A children's heart surgery unit was set up at Our Lady's Children's Hospital in Dublin in March last year following an agreement between then health ministers, the DUP's Jim Wells and his southern counterpart Leo Varadkar in 2014.

But some patients still have to travel to England to receive vital surgery, including more than 125 in the last year alone.

Children's heart surgery services at Belfast's Royal Victoria Hospital stopped in 2015.

The funding was revealed yesterday at the opening of a new hybrid cardiac catheterisation laboratory at Our Lady's Children's Hospital, Dublin.

Speaking at the opening of the new laboratory at the Dublin children's hospital, the island's two health ministers, Sinn Féin's Michelle O'Neill and Fine Gael's Simon Harris, said the £42m would be invested over the next five years.

The investment also includes £1m to enhance facilities in Belfast.

Ms O'Neill MLA said children across Ireland will soon be able to have "their surgery within a reasonable travelling distance from their homes, and with their pre and post operative care being delivered in Belfast".

"The Congenital Heart Disease Network is a great initiative that benefits all of Ireland," she said.

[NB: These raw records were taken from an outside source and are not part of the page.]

/-! ### Commands that waited (R112) -/

/-- The command of a slot that waited is performed, or waits for another EXT_ADD. -/
def mboxRun (slot : Nat) : Prog := rd fun s =>
  if s.mboxHeld slot then .eff (.mboxWait (s.pool.waits ++ [slot]))
  else (match s.mbox slot 0 % 256 with
    | 0x01 => mboxExtAdd slot
    | 0x02 => mboxExtRevoke slot
    | 0x03 => mboxExtRelease slot
    | 0x04 => mboxExtQuery slot
    | 0x05 => mboxExtSetPolicy slot
    | 0x06 => mboxExtRoute slot
    | 0x07 => mboxPageClear slot
    | 0x12 => mboxStripeSetDefine slot
    | _ => mboxStripeSetRebuild slot) (mboxDone slot)

/-- An EXT_ADD has ended: the commands that waited are taken up in the order of their GO writes. -/
def mboxNext : Prog := rd fun s => .seq (.eff (.mboxWait [])) (Prog.each s.pool.waits mboxRun)

/-- EXTENT_ADDING_COMPLETE (R105): in their turn among the updates (R376), the Cleat entries of an ADDING extent take their place, a route entry of a lower epoch goes, and the extent is ACTIVE; where an
entry cannot be installed, EXT_ADD completes with the reason and nothing has changed (R117).
[Marks: DESIGN CHOICE, log entry 32.] -/
def execExtentAddingComplete (e : Nat) (s : State) : Host.Outcome State Fault Refusal := run s <|
  let x := s.ext e
  if x.st ≠ .adding ∨ ¬ s.addingTurn e then .skip
  else
    let unroute := match SMap.get none s.pool.routes x.base with
      | some y => if y.log2 = x.log2 then .all [Prog.when y.inst (cleatDo (s.routeOp x.base y).undo), .eff (.route x.base none)] else .skip
      | none => .skip
    let s1 := unroute.run s
    let r1 := s1.cleatCheck (s.homeOp e x) none true
    let r2 := ((cleatDo (s.homeOp e x)).run s1).cleatCheck (s.rightsOp e x) none true
    let r := if r1 = clDone then r2 else r1
    if r = clDone then .all [unroute, cleatDo (s.homeOp e x), cleatDo (s.rightsOp e x), cleatDrop e,
      .eff (.ext e { x with st := .active, slot := none }), extChange e, Prog.opt x.slot (fun m => mboxDone m mbDone []), mboxNext]
    else .all [.eff (.ext e {}), extChange e, cleatDrop e,
      Prog.opt x.slot (fun m => mboxDone m (if r = clOverlap then mbOverlap else if r = clNoRoom then mbNoResource else mbBadArg) []), mboxNext]

/-! ### Connections and queue pairs (R64, R65, R88, R116, R409) -/

/-- PEER_ADDR of a command.
[Marks: DESIGN CHOICE, log entry 52.] -/
def State.mboxPeer (s : State) (slot : Nat) : Nat :=
  s.mbox slot 2 * 2 ^ 96 + s.mbox slot 3 * 2 ^ 64 + s.mbox slot 4 * 2 ^ 32 + s.mbox slot 5

/-- The connection that a command describes, with the die's check-value setting it names. -/
def State.newConn (s : State) (slot : Nat) : Conn :=
  let w := s.mbox slot
  { st := .created, part := bits (w 1) 20 4, services := bits (w 1) 24 8, peerAddr := s.mboxPeer slot, peerConn := w 6 % 2 ^ 16
    tag := bits (w 6) 16 16, portSet := w 7 + w 8 * 2 ^ 32, txPsn0 := w 9, rxPsn0 := w 10, maxOut := w 11 % 2 ^ 10, chk := bits (w 11) 16 8
    token := w 12 * 2 ^ 96 + w 13 * 2 ^ 64 + w 14 * 2 ^ 32 + w 15, rxNext := w 10, txNext := w 9 }

/-- Whether a die's check-value setting exists (R409). -/
def State.chkOk (s : State) (die i : Nat) : Bool := decide (i = 0) || s.rb F.BRIM_CHK_SET.VALID [die, i - 1]

/-- The switch notes which switch of the stage, if any, the peer of a connection is (R46): SWITCH_INDEX + 1, at most 16.
[Marks: DESIGN CHOICE, log entry 52.] -/
def stagePeer (addr : Nat) : Prog := .eff (.peer addr (Config.stagePeer addr % 17))
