/-- One page added to the partial of query i and head h (R330, R331). -/
def Attn.page (a : Attn) (i h : Nat) (x : Partial) (pg : List Byte) : Partial :=
  let g := h / (a.nh / a.nkv)
  let slab := 64 + g * (a.kb + a.vb)
  let ks := (pg.drop slab).take a.kb
  let vs := (pg.drop (slab + a.kb)).take a.vb
  let c := mulw a.scale (leAt pg 8 4)
  let sv := leAt pg 12 4
  let s := (List.range 64).map (fun t => mulw (a.qk ks (i * a.nh + h) t) c)
  let ok := s.zipIdx.map (fun e => a.valid pg i e.2 &&
    (!a.sparse || (!(fp32.dec e.1).isNaN && !(fp32.dec a.tau).isNaN && !(fp32.dec e.1).lt (fp32.dec a.tau))))
  if ok.all (!·) then x
  else
    let mn := (s.zip ok).foldl (fun m e => if e.2 then fp32.enc 0 ((fp32.dec m).max (fp32.dec e.1)) else m) x.m
    let al := if x.m = negInf then 0 else exp2w (subw x.m mn)
    let p := (s.zip ok).map (fun e => if e.2 then exp2w (subw e.1 mn) else 0)
    let q0 := mxQuant a.vfmt 0 true ((p.take 32).map fp32.dec)
    let q1 := mxQuant a.vfmt 0 true ((p.drop 32).map fp32.dec)
    let step (d j : Nat) (q : Nat × List Nat) (c : Nat) : Nat :=
      mxMma a.vfmt (fp32.dec c) (q.2.map (mxDec a.vfmt)) (mxBlock a.vfmt (2 * d + j) vs) q.1 (scaleByte a.vfmt (2 * a.d) (2 * d + j) vs)
    { m := mn, l := fmaw x.l al (reduceAdd 0 p)
      o := x.o.zipIdx.map (fun e => fmaw sv (step e.2 1 q1 (step e.2 0 q0 0)) (mulw e.1 al)) }

/-- The bytes of a record (R333). -/
def Partial.bytes (x : Partial) : List Byte := leBytes 4 x.m ++ leBytes 4 x.l ++ x.o.flatMap (leBytes 4)

/-- The records of a split over its pages. -/
def Attn.records (a : Attn) (pages : List (List Byte)) : List Byte :=
  (List.range (a.nq * a.nh)).flatMap (fun r => (pages.foldl (a.page (r / a.nh) (r % a.nh)) a.none).bytes)

/-- Bytes cut into n pieces of a length. -/
def pieces (len : Nat) : Nat → List Byte → List (List Byte)
  | 0, _ => []
  | n + 1, bs => bs.take len :: pieces len n (bs.drop len)

/-- The response body: split table and records (R333). -/
def Attn.response (a : Attn) (items : List Item) : List Byte :=
  let tab := items.flatMap (fun i => leBytes 4 (i.st.getD 0) ++ leBytes 4 i.pages)
  tab ++ List.replicate (pad64 tab.length - tab.length) 0 ++
    items.flatMap (fun i => if i.st = some stOk then i.data else (List.replicate (a.nq * a.nh) a.none).flatMap Partial.bytes)

/-! ### Retrieval requests (R335 to R338) -/

/-- A retrieval request keeps the limits of R335.
[Marks: DESIGN CHOICE, log entry 44.] -/
def Retr.ok (a : Retr) : Bool :=
  decide (a.table % 64 = 0 ∧ 1 ≤ a.nrows ∧ a.nrows ≤ 2 ^ 31 ∧ a.dlog ≤ 4 ∧ a.k ≤ 64 ∧ a.nq ≤ 64 ∧ a.nq * a.k ≤ 1024) &&
  [3, 4, 9, 10, 11].contains a.fmt && decide (a.body.length = panelBytes a.fmt (a.nq * a.nb) ∧ a.body.length ≤ 8192)

/-- The score of query q against row r of a tile (R336). -/
def Retr.score (a : Retr) (tile : List Byte) (q r : Nat) : Nat :=
  (List.range a.nb).foldl (fun c b =>
    let i := q * a.nb + b
    let j := r * a.nb + b
    if a.fmt ≤ 4 then f16Mma (fp32.dec c) (prodList (fltBlock a.fmt i a.body) (fltBlock a.fmt j tile))
    else mxMma a.fmt (fp32.dec c) (mxBlock a.fmt i a.body) (mxBlock a.fmt j tile) (scaleByte a.fmt (a.nq * a.nb) i a.body) (scaleByte a.fmt (64 * a.nb) j tile)) 0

Mr Harris said: "This unique collaboration is the first formally established all-island Network for clinical care and I look forward to working with Minister O'Neill and her Department to identify further opportunities for collaboration into the future, so that patients – children and adults alike – can benefit it from safe, high quality services with equally high quality outcomes".

Sarah Quinlan, chief executive of the Children's Heartbeat Trust welcomed the investment and said children with congenital heart disease had faced an "uncertain future" for the last four years.

She also called for the Clark Clinic at the Royal Hospital for Sick Children to be developed as a "paediatric cardiology centre of excellence".

"Today may go down as a milestone in the development and delivery of an all-island paediatric cardiac surgical network, but only if commitments made are delivered upon," she said.